SALT LAKE CITY — A former West High School student was sentenced Thursday for causing a crash that killed two of his fellow students and severely injured a pregnant woman and her unborn child on February 16.
Abraham Miranda was sentenced to one year in jail, with credit for time served, 250 hours of community service, five years of probation and to pay restitution.
Police said Miranda, 18 at the time, was street racing another vehicle on 300 West in Salt Lake City when he crashed head-on into another car going 95 miles an hour. The speed limit on that street is 40 MPH. Miranda's passengers, Vidal Pacheco and Dylan Hernandez, both died.
According to the probable cause statement, Miranda told an investigating officer he was "going fast at speeds above 60 mph because he was in a hurry to get to the arcade."
"We'll carry this the rest of our lives," said Hernandez's grandfather David Bosen after court on Thursday.
The families of Hernandez and Pacheco gave emotional statements to Judge Keith Kelly during the sentencing hearing. They talked of how the two teens, who were seniors at West High, will never live out their goals and dreams. Family members talked of the pain and suffering they've endured as they grieve.
"It's all about Dylan and Vidal," said Hernandez's mother Ginger Bosen. "If you knew them, and what kind of guys they were."
She said Dylan, her only child, was "kind, loving, intelligent, socially conscious. My best friend." She asked Judge Kelly to impose a prison term of at least one year on Miranda.
The family of the woman injured in the car Miranda crashed into also spoke.

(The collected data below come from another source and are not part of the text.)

def timeGetStatusForm : Form := inlineForm 0x0804 0 16 fun _ => true

def timeGetStatusRun : Cmd → State → Effect := fun _ s => answer ((List.range 4).flatMap fun n => tbStatus n s) s

def execTimeGetStatus (m : Fin 8) (buf : List Byte) (s : State) : Host.Outcome State Fault Refusal :=
  command timeGetStatusForm m buf s timeGetStatusRun

def timeGetTsfForm : Form := inlineForm 0x0805 4 16 fun p => u8 p 0 ≤ 47 && zeros p 1 3

def timeGetTsfRun : Cmd → State → Effect := fun c s =>
    answer (le 8 (tsfOf (u8 c.params 0) s) ++ [byte (vget s.mac.bss (tsfBss (u8 c.params 0) s)).tsfTb] ++ le 7 0) s

def execTimeGetTsf (m : Fin 8) (buf : List Byte) (s : State) : Host.Outcome State Fault Refusal :=
  command timeGetTsfForm m buf s timeGetTsfRun

def timeGetCountersForm : Form := indirectForm 0x0806 0 104 fun _ => true

def timeGetCountersRun : Cmd → State → Effect := fun _ s => answer (ctrBytes s.time.ctr) s

def execTimeGetCounters (m : Fin 8) (buf : List Byte) (s : State) : Host.Outcome State Fault Refusal :=
  command timeGetCountersForm m buf s timeGetCountersRun

end Sys2Proof.Machine
end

Amy Wilson talked about the 16 broken bones, collapsed lung, lacerated organs and traumatic brain injury she suffered in the crash. She was eight months pregnant at the time. Doctors delivered her daughter Grace by emergency C-section. Grace, Wilson said, was diagnosed with permanent brain damage. They won't know the extent of Grace's injuries until she's 7 years old.
Her message to Judge Kelly, and to Miranda, was different than the families of the victims. She sided with the recommended sentence of one year in jail agreed upon by the prosecution and defense.
"It was also very beautiful and satisfying to be able to let Abraham know that we’ve forgiven him and we’re moving forward, and we hope that he can as well," Wilson said, after the hearing.
Miranda addressed the court, apologizing for his "irrevocable actions."
"I'm sorry. I wish I could take everything back," he said, crying as he spoke. "I wish I could switch with them, every day I think of it."
The teen said he wants to finish college and help spread awareness about reckless driving to other youth. Miranda said he wants to be a positive influence in the community.
"All I could ask now, your honor, is an opportunity for redemption, a second chance," he said.
Judge Kelly said after going over input from families of all involved, and looking at the recommendation by Adult Probation and Parole, he decided to go with the sentence that both the prosecution and defense said they felt was appropriate for Miranda.
After the hearing, Hernandez's family said they felt justice wasn't served.
"We feel betrayed by the sentence," David Bosen said.
He said there's many other crimes that don't involve death, where the people at fault have received longer sentences than what Miranda got.
"He receives a light sentence for two deaths and destruction of two other people," he said.
"The punishment should have been more severe for what happened," Ginger Bosen said.
But for the Wilsons, they said they believe Miranda is a really good person who made a stupid choice.
"This was just one of those… a teenage decision that was obviously very, very bad, but he's a human and has a chance and deserves a chance to make this right," Wilson said.
Miranda's attorney Greg Skordas argued that sending someone like Miranda to prison only makes the situation worse. He said Miranda has a clean record, and that nearly 100 people in including West High students and teachers wrote letters attesting to his character.
"We'll see how he does down the road and in the future," Skordas said, "And what he can do to make his life better, and to make this whole thing right."